'''

/-- 40 R145, R148, 41 R193, R195, R203, R205, 42 R221, R223, R225, R233, R235: a complete item whose raw value is 2^64 or
more gives OVERFLOW, Rice's also on its gamma part alone; one whose absolute value is above UHI gives RANGE, after
OVERFLOW. -/
def Obligations.DecodedValueTooLarge : Prop :=
  ∀ s : State,
    (∀ a rest : BitStr, sourceView s = gammaBits a ++ rest →
      (2 ^ 64 ≤ gammaValue a →
        Raises .gamDec s .overflow ∧ (s.ulo.toNat ≤ s.uhi.toNat → Raises .gamDecU s .overflow) ∧
        ∀ p : Byte, p.toNat ≤ 63 →
          Raises (.riceDec p) s .overflow ∧ (s.ulo.toNat ≤ s.uhi.toNat → Raises (.riceDecU p) s .overflow)) ∧
      (gammaValue a < 2 ^ 64 → s.ulo.toNat ≤ s.uhi.toNat → s.uhi.toNat < s.ulo.toNat + (gammaValue a - 1) →
        Raises .gamDecU s .range)) ∧
    (∀ c a rest : BitStr, sourceView s = gammaBits c ++ (a ++ rest) → a.length + 1 = gammaValue c →
      (2 ^ 64 ≤ gammaValue a →
        Raises .delDec s .overflow ∧ (s.ulo.toNat ≤ s.uhi.toNat → Raises .delDecU s .overflow)) ∧
      (gammaValue a < 2 ^ 64 → s.ulo.toNat ≤ s.uhi.toNat → s.uhi.toNat < s.ulo.toNat + (gammaValue a - 1) →
        Raises .delDecU s .range)) ∧
    (∀ (p : Byte) (a r rest : BitStr), p.toNat ≤ 63 → r.length = p.toNat → sourceView s = gammaBits a ++ (r ++ rest) →
      gammaValue a < 2 ^ 64 →
      (2 ^ 64 ≤ (gammaValue a - 1) * 2 ^ p.toNat + val r →
        Raises (.riceDec p) s .overflow ∧ (s.ulo.toNat ≤ s.uhi.toNat → Raises (.riceDecU p) s .overflow)) ∧
      ((gammaValue a - 1) * 2 ^ p.toNat + val r < 2 ^ 64 → s.ulo.toNat ≤ s.uhi.toNat →
        s.uhi.toNat < s.ulo.toNat + ((gammaValue a - 1) * 2 ^ p.toNat + val r) → Raises (.riceDecU p) s .range)) ∧
    (∀ (b : Byte) (blocks : List BitStr) (last rest : BitStr), 1 ≤ b.toNat → b.toNat ≤ 63 →
      (∀ a ∈ blocks, a.length = b.toNat) → last.length = b.toNat →
      sourceView s = blockBits blocks ++ true :: (last ++ rest) →
      (2 ^ 64 ≤ val (blocks.flatten ++ last) →
        Raises (.vbDec b) s .overflow ∧ (s.ulo.toNat ≤ s.uhi.toNat → Raises (.vbDecU b) s .overflow)) ∧
      (val (blocks.flatten ++ last) < 2 ^ 64 → s.ulo.toNat ≤ s.uhi.toNat →
        s.uhi.toNat < s.ulo.toNat + val (blocks.flatten ++ last) → Raises (.vbDecU b) s .range)) ∧
    (∀ (v : Nat) (rest : BitStr), sourceView s = List.replicate v true ++ false :: rest →
      s.ulo.toNat ≤ s.uhi.toNat → s.uhi.toNat < s.ulo.toNat + v → Raises .unaDecU s .range) ∧
    ∀ a rest : BitStr, sourceView s = a ++ rest → s.ulo.toNat ≤ s.uhi.toNat →
      IsEntropy s.ulo.toNat s.uhi.toNat a.length → s.uhi.toNat < s.ulo.toNat + val a → Raises .binDecU s .range

/-! ## Round trips -/

/-- 40 R149 for BIN: the raw form over values below 2^n, the universe form over every universe. -/
def Obligations.BinaryRoundTrip : Prop :=
  (∀ (n : Byte) (s t u : State), n.toNat ≤ 64 → s.x.toNat < 2 ^ n.toNat → s.params.wf →
    exec (.binEnc n) s = .next t → t.ecode = .ok → writtenBits s t <+: sourceView u →
    ∃ v, exec (.binDec n) u = .next v ∧ v.ecode = .ok ∧ v.res0 = s.x ∧ v.res1 = t.res1) ∧
  RoundTripsU .binEncU .binDecU

/-- 40 R149 for UNA. -/
def Obligations.UnaryRoundTrip : Prop :=
  RoundTrips .unaEnc .unaDec ∧ RoundTripsU .unaEncU .unaDecU

/-- 40 R149 for GAM and DEL. -/
def Obligations.EliasRoundTrip : Prop :=
  (RoundTrips .gamEnc .gamDec ∧ RoundTripsU .gamEncU .gamDecU) ∧
    (RoundTrips .delEnc .delDec ∧ RoundTripsU .delEncU .delDecU)

/-- 40 R149 for RICE, at every legal p. -/
def Obligations.RiceRoundTrip : Prop :=
  ∀ p : Byte, p.toNat ≤ 63 → RoundTrips (.riceEnc p) (.riceDec p) ∧ RoundTripsU (.riceEncU p) (.riceDecU p)

/-- 40 R149 for VB, at every legal b. -/
def Obligations.VbyteRoundTrip : Prop :=
  ∀ b : Byte, 1 ≤ b.toNat → b.toNat ≤ 63 → RoundTrips (.vbEnc b) (.vbDec b) ∧ RoundTripsU (.vbEncU b) (.vbDecU b)

/-- 70_reset R425, 20_memory R77: over a source whose words are all written, every OK completion leaves the source view
that the consumed bits' removal leaves, so the next command decodes from there. -/
def Obligations.CursorChaining : Prop :=
  ∀ (i : Instr) (s t : State),
    (i = .unaDec ∨ i = .unaDecU ∨ i = .gamDec ∨ i = .gamDecU ∨ i = .delDec ∨ i = .delDecU ∨ i = .binDecU ∨
      (∃ n, i = .binDec n) ∨ (∃ p, i = .riceDec p ∨ i = .riceDecU p) ∨ (∃ b, i = .vbDec b ∨ i = .vbDecU b) ∨
      i = .hDec ∨ i = .hDeser) →
    (∀ j, j < 2 ^ s.params.ilog / 64 → (Memory.get? s.ibuf j).isSome) → s.params.wf →
    exec i s = .next t → t.ecode = .ok →
    sourceView t = (sourceView s).drop t.res1.toNat

/-! ## Histogram and tree builder -/

/-- 44 R290, R291: H.CLR makes every counter 0 and changes no other field; H.INC counts X, or gives RANGE, or OVERFLOW
on a saturated counter. -/
def Obligations.HistogramCommands : Prop :=
  ∀ s : State,
    (∃ t, exec .hClr s = .next t ∧ CompletedOk s t ∧
      (∀ c, c < 2 ^ s.params.cw → Memory.get? t.hist c = some 0) ∧
      t = { s with
        hist := t.hist, ecode := t.ecode, done := t.done, err := t.err, busy := t.busy, draws := t.draws }) ∧
    (s.x.toNat < 2 ^ s.params.cw → (histCount s s.x.toNat).toNat < 2 ^ 32 - 1 →
      ∃ t, exec .hInc s = .next t ∧ CompletedOk s t ∧
        Memory.get? t.hist s.x.toNat = some (histCount s s.x.toNat + 1) ∧
        (∀ c, c ≠ s.x.toNat → Memory.get? t.hist c = Memory.get? s.hist c) ∧
        t.res0.toNat = (histCount s s.x.toNat).toNat + 1 ∧
        t = { s with
          hist := t.hist, res0 := t.res0
          ecode := t.ecode, done := t.done, err := t.err, busy := t.busy, draws := t.draws }) ∧
    (2 ^ s.params.cw ≤ s.x.toNat → ∃ t, exec .hInc s = .next t ∧ FailedWith .range s t) ∧
    (s.x.toNat < 2 ^ s.params.cw → (histCount s s.x.toNat).toNat = 2 ^ 32 - 1 →
      ∃ t, exec .hInc s = .next t ∧ FailedWith .overflow s t)

/-- 44 R292, R293, R297: H.BUILD over no counted character gives EMPTY, over one character c the tree
Node(Leaf(c), Leaf(~c)). -/
def Obligations.HBuildSmall : Prop :=
  ∀ s : State, s.params.wf →
    (countedChars s = [] →
      ∃ t, exec .hBuild s = .next t ∧ CompletedOk s t ∧ t.tree = .empty ∧ t.res0.toNat = 0 ∧ t.res1.toNat = 0 ∧
        t = { s with
          tree := t.tree, res0 := t.res0, res1 := t.res1
          ecode := t.ecode, done := t.done, err := t.err, busy := t.busy, draws := t.draws }) ∧
    (∀ c, countedChars s = [c] →
      ∃ t, exec .hBuild s = .next t ∧ CompletedOk s t ∧
        t.tree = .valid (.node (.leaf c) (.leaf (2 ^ s.params.cw - 1 - c))) ∧ t.res0.toNat = 2 ∧ t.res1.toNat = 3 ∧
        t = { s with
          tree := t.tree, res0 := t.res0, res1 := t.res1
          ecode := t.ecode, done := t.done, err := t.err, busy := t.busy, draws := t.draws })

'''

PROBLEM TO SOLVE
Every line of the listing above that includes "RoundTripsU" should be copied out.

FINISHED TASK
  RoundTripsU .binEncU .binDecU
  RoundTrips .unaEnc .unaDec ∧ RoundTripsU .unaEncU .unaDecU
  (RoundTrips .gamEnc .gamDec ∧ RoundTripsU .gamEncU .gamDecU) ∧
    (RoundTrips .delEnc .delDec ∧ RoundTripsU .delEncU .delDecU)
  ∀ p : Byte, p.toNat ≤ 63 → RoundTrips (.riceEnc p) (.riceDec p) ∧ RoundTripsU (.riceEncU p) (.riceDecU p)
  ∀ b : Byte, 1 ≤ b.toNat → b.toNat ≤ 63 → RoundTrips (.vbEnc b) (.vbDec b) ∧ RoundTripsU (.vbEncU b) (.vbDecU b)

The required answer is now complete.